> [Input]
☆ ☆ ☆ ☆ ☆

-- ==== Sys2Proof/Laws/Memory.lean ====
section
/-! SUPPORT. Reading after writing, and that every memory operation keeps the canonical form. -/

namespace Sys2Proof.Machine

/-! ### Reading -/

theorem Memory.readByte_filter (m : Memory) (i j : Nat) (h : j ≠ i) :
    Memory.readByte (m.filter fun c => c.1 ≠ i) j = m.readByte j := by
  induction m with
  | nil => rfl
  | cons c rest ih =>
    obtain ⟨a, b⟩ := c
    by_cases ha : a = i
    · have : j ≠ a := by omega
      simpa [ha, Memory.readByte, h] using ih
    · simp only [ne_eq, ha, not_false_eq_true, decide_true, List.filter_cons_of_pos, Memory.readByte]
      split
      · rfl
      · exact ih

theorem Memory.readByte_filter_self (m : Memory) (i : Nat) :
    Memory.readByte (m.filter fun c => c.1 ≠ i) i = 0 := by
  induction m with
  | nil => rfl
  | cons c rest ih =>
    obtain ⟨a, b⟩ := c
    by_cases ha : a = i
    · simpa [ha] using ih
    · have : ¬ i = a := fun e => ha e.symm
      simpa [ha, Memory.readByte, this] using ih

theorem Memory.readByte_insertByte_ne (m : Memory) (i j : Nat) (v : Byte) (h : j ≠ i) :
    (Memory.insertByte m i v).readByte j = m.readByte j := by
  induction m with
  | nil => simp [Memory.insertByte, Memory.readByte, h]
  | cons c rest ih =>
    obtain ⟨a, b⟩ := c
    unfold Memory.insertByte
    split
    · simp [Memory.readByte, h]
    · simp only [Memory.readByte]
      split
      · rfl
      · exact ih

theorem Memory.readByte_insertByte_self (m : Memory) (i : Nat) (v : Byte) (h : ∀ c ∈ m, c.1 ≠ i) :
    (Memory.insertByte m i v).readByte i = v := by
  induction m with
  | nil => simp [Memory.insertByte, Memory.readByte]
  | cons c rest ih =>
    obtain ⟨a, b⟩ := c
    unfold Memory.insertByte
    split
    · simp [Memory.readByte]
    · have : ¬ i = a := fun e => h (a, b) (by simp) e.symm
      simp only [Memory.readByte, this, if_false]
      exact ih fun c hc => h c (List.mem_cons_of_mem _ hc)

/-- Reading one byte after writing one. -/
theorem Memory.readByte_writeByte (m : Memory) (i j : Nat) (v : Byte) :
    (m.writeByte i v).readByte j = if j = i then v else m.readByte j := by
  unfold Memory.writeByte
  by_cases hij : j = i
  · subst hij
    by_cases hv : v = 0
    · simp only [hv, if_true]
      exact Memory.readByte_filter_self m j
    · simp only [hv, if_true, if_false]
      exact Memory.readByte_insertByte_self _ _ _ (by simp)
  · simp only [hij, if_false]
    by_cases hv : v = 0
    · simp only [hv, if_true]
      exact Memory.readByte_filter _ _ _ hij
    · simp only [hv, if_false]
      rw [Memory.readByte_insertByte_ne _ _ _ _ hij, Memory.readByte_filter _ _ _ hij]

/-- Every byte after writing one cell. -/
theorem Memory.readByte_writeCell (m : Memory) (a j : Nat) (w : Word) :
    (m.writeCell a w).readByte j =
      if j = 2 * a then lowByte w else if j = 2 * a + 1 then highByte w else m.readByte j := by
  simp only [Memory.writeCell, Memory.readByte_writeByte]
  split <;> split <;> first | rfl | omega

theorem Memory.readCell_writeCell_self (m : Memory) (a : Nat) (w : Word) : (m.writeCell a w).readCell a = w := by
  simp [Memory.readCell, Memory.readByte_writeCell, wordOfBytes_low_high]

theorem Memory.readCell_writeCell_ne (m : Memory) (a b : Nat) (w : Word) (h : b ≠ a) :
    (m.writeCell a w).readCell b = m.readCell b := by
  have h1 : ¬ 2 * b = 2 * a := by omega
  have h2 : ¬ 2 * b = 2 * a + 1 := by omega
  have h3 : ¬ 2 * b + 1 = 2 * a := by omega
  have h4 : ¬ 2 * b + 1 = 2 * a + 1 := by omega
  simp only [Memory.readCell, Memory.readByte_writeCell, h1, h2, h3, h4, if_false]

theorem Memory.readByte_ofBytes_below (bs : List Byte) (i j : Nat) (h : j < i) : (Memory.ofBytes i bs).readByte j = 0 := by
  induction bs generalizing i with
  | nil => rfl
  | cons b rest ih =>
    unfold Memory.ofBytes
    split
    · exact ih _ (by omega)
    · have : ¬ j = i := by omega
      simp only [Memory.readByte, this, if_false]
      exact ih _ (by omega)

/-- What an image puts at an offset; 0 beyond its end. -/
theorem Memory.readByte_ofBytes (bs : List Byte) (i k : Nat) : (Memory.ofBytes i bs).readByte (i + k) = bs.getD k 0 := by
  induction bs generalizing i k with
  | nil => simp [Memory.ofBytes, Memory.readByte]
  | cons b rest ih =>
    cases k with
    | zero =>
      unfold Memory.ofBytes
      split
      · simp_all [Memory.readByte_ofBytes_below rest (i + 1) i (by omega)]
      · simp [Memory.readByte]
    | succ k =>
      have e : i + (k + 1) = i + 1 + k := by omega
      unfold Memory.ofBytes
      split
      · rw [e, ih]; simp
      · have : ¬ i + (k + 1) = i := by omega
        simp only [Memory.readByte, this, if_false]
        rw [e, ih]; simp

/-! ### The canonical form -/

theorem Memory.wfFrom_cons (lo a : Nat) (b : Byte) (rest : Memory) :
    Memory.wfFrom lo ((a, b) :: rest) = true ↔
      lo ≤ a ∧ a < 65536 ∧ b ≠ 0 ∧ Memory.wfFrom (a + 1) rest = true := by
  simp only [Memory.wfFrom, Bool.and_eq_true, decide_eq_true_eq, and_assoc]
  exact Iff.rfl

theorem Memory.wfFrom_mono (m : Memory) (lo lo' : Nat) (h : lo' ≤ lo) (hm : m.wfFrom lo = true) : m.wfFrom lo' = true := by
  cases m with
  | nil => rfl
  | cons c rest =>
    obtain ⟨a, b⟩ := c
    rw [Memory.wfFrom_cons] at *
    exact ⟨by omega, hm.2⟩

theorem Memory.wfFrom_filter (m : Memory) (lo : Nat) (p : Host.Cell → Bool) (hm : m.wfFrom lo = true) :
    Memory.wfFrom lo (m.filter p) = true := by
  induction m generalizing lo with
  | nil => rfl
  | cons c rest ih =>
    obtain ⟨a, b⟩ := c
    rw [Memory.wfFrom_cons] at hm
    by_cases hp : p (a, b) = true
    · rw [List.filter_cons_of_pos hp, Memory.wfFrom_cons]
      exact ⟨hm.1, hm.2.1, hm.2.2.1, ih _ hm.2.2.2⟩
    · rw [List.filter_cons_of_neg hp]
      exact Memory.wfFrom_mono _ _ _ (by omega) (ih _ hm.2.2.2)

theorem Memory.wfFrom_insertByte (m : Memory) (lo i : Nat) (v : Byte) (hlo : lo ≤ i) (hi : i < 65536) (hv : v ≠ 0)
    (hne : ∀ c ∈ m, c.1 ≠ i) (hm : m.wfFrom lo = true) : (Memory.insertByte m i v).wfFrom lo = true := by
  induction m generalizing lo with
  | nil => exact (Memory.wfFrom_cons _ _ _ _).mpr ⟨hlo, hi, hv, rfl⟩
  | cons c rest ih =>
    obtain ⟨a, b⟩ := c
    rw [Memory.wfFrom_cons] at hm
    have hai : a ≠ i := hne (a, b) (by simp)
    unfold Memory.insertByte
    split
    · rw [Memory.wfFrom_cons, Memory.wfFrom_cons]
      exact ⟨hlo, hi, hv, by omega, hm.2⟩
    · rw [Memory.wfFrom_cons]
      exact ⟨hm.1, hm.2.1, hm.2.2.1,
        ih (a + 1) (by omega) (fun c hc => hne c (List.mem_cons_of_mem _ hc)) hm.2.2.2⟩

theorem Memory.wf_writeByte (m : Memory) (i : Nat) (v : Byte) (hi : i < 65536) (hm : m.wf = true) :
    (m.writeByte i v).wf = true := by
  unfold Memory.writeByte
  split
  · exact Memory.wfFrom_filter _ _ _ hm
  · rename_i hv
    exact Memory.wfFrom_insertByte _ _ _ _ (by omega) hi hv (by simp) (Memory.wfFrom_filter _ _ _ hm)

theorem Memory.wf_writeCell (m : Memory) (a : Nat) (w : Word) (ha : a < 32768) (hm : m.wf = true) :
    (m.writeCell a w).wf = true :=
  Memory.wf_writeByte _ _ _ (by omega) (Memory.wf_writeByte _ _ _ (by omega) hm)

theorem Memory.wf_placeWords (ws : List Word) (m : Memory) (a : Nat) (hm : m.wf = true) :
    (m.placeWords a ws).wf = true := by
  induction ws generalizing m a with
  | nil => exact hm
  | cons w rest ih =>
    unfold Memory.placeWords
    split
    · rename_i ha
      exact ih _ _ (Memory.wf_writeCell _ _ _ ha hm)
    · exact hm

theorem Memory.wfFrom_ofBytes (bs : List Byte) (i : Nat) (h : i + bs.length ≤ 65536) :
    (Memory.ofBytes i bs).wfFrom i = true := by
  induction bs generalizing i with
  | nil => rfl
  | cons b rest ih =>
    simp only [List.length_cons] at h
    unfold Memory.ofBytes
    split
    · exact Memory.wfFrom_mono _ _ _ (by omega) (ih (i + 1) (by omega))
    · rename_i hb
      rw [Memory.wfFrom_cons]
      exact ⟨by omega, by omega, hb, ih (i + 1) (by omega)⟩

/-- Nothing is listed below the least offset. -/
theorem Memory.readByte_below (m : Memory) (lo j : Nat) (hm : m.wfFrom lo = true) (h : j < lo) : m.readByte j = 0 := by
  induction m generalizing lo with
  | nil => rfl
  | cons c rest ih =>
    obtain ⟨a, b⟩ := c
    rw [Memory.wfFrom_cons] at hm
    have : ¬ j = a := by omega
    simp only [Memory.readByte, this, if_false]
    exact ih (a + 1) hm.2.2.2 (by omega)

/-- Two canonical memories that read alike are equal, so equal contents are equal data. -/
theorem Memory.eq_of_readByte (m n : Memory) (lo : Nat) (hm : m.wfFrom lo = true) (hn : n.wfFrom lo = true)
    (h : ∀ i, m.readByte i = n.readByte i) : m = n := by
  induction m generalizing lo n with
  | nil =>
    cases n with
    | nil => rfl
    | cons d rest =>
      obtain ⟨a, b⟩ := d
      rw [Memory.wfFrom_cons] at hn
      exact absurd (by simpa [Memory.readByte] using (h a).symm) hn.2.2.1
  | cons c rest ih =>
    obtain ⟨a, b⟩ := c
    rw [Memory.wfFrom_cons] at hm
    cases n with
    | nil => exact absurd (by simpa [Memory.readByte] using h a) hm.2.2.1
    | cons d rest' =>
      obtain ⟨a', b'⟩ := d
      rw [Memory.wfFrom_cons] at hn
      have ha : a = a' := by
        rcases Nat.lt_trichotomy a a' with hlt | heq | hgt
        · have h0 := h a
          rw [Memory.readByte_below ((a', b') :: rest') a' a ((Memory.wfFrom_cons _ _ _ _).mpr ⟨le_refl _, hn.2⟩) hlt] at h0
          exact absurd (by simpa [Memory.readByte] using h0) hm.2.2.1
        · exact heq
        · have h0 := h a'
          rw [Memory.readByte_below ((a, b) :: rest) a a' ((Memory.wfFrom_cons _ _ _ _).mpr ⟨le_refl _, hm.2⟩) hgt] at h0
          exact absurd (by simpa [Memory.readByte] using h0.symm) hn.2.2.1
      subst ha
      have hb : b = b' := by simpa [Memory.readByte] using h a
      subst hb
      congr 1
      refine ih rest' (a + 1) hm.2.2.2 hn.2.2.2 fun i => ?_
      by_cases hi : i = a
      · subst hi
        rw [Memory.readByte_below rest (i + 1) i hm.2.2.2 (by omega), Memory.readByte_below rest' (i + 1) i hn.2.2.2 (by omega)]
      · have h0 := h i
        simpa only [Memory.readByte, hi, if_false] using h0

theorem State.reset_mem_wf : State.reset.mem.wf = true := rfl

end Sys2Proof.Machine
end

☆ ☆ ☆ ☆ ☆

> [Exercise goal] Go through the records above, find each line with the string "this", and copy it.

> [Exercise solution]
      simpa [ha, Memory.readByte, this] using ih
      simp only [Memory.readByte, this, if_false]
      simp only [Memory.readByte, this, if_false]
        simp only [Memory.readByte, this, if_false]
    simp only [Memory.readByte, this, if_false]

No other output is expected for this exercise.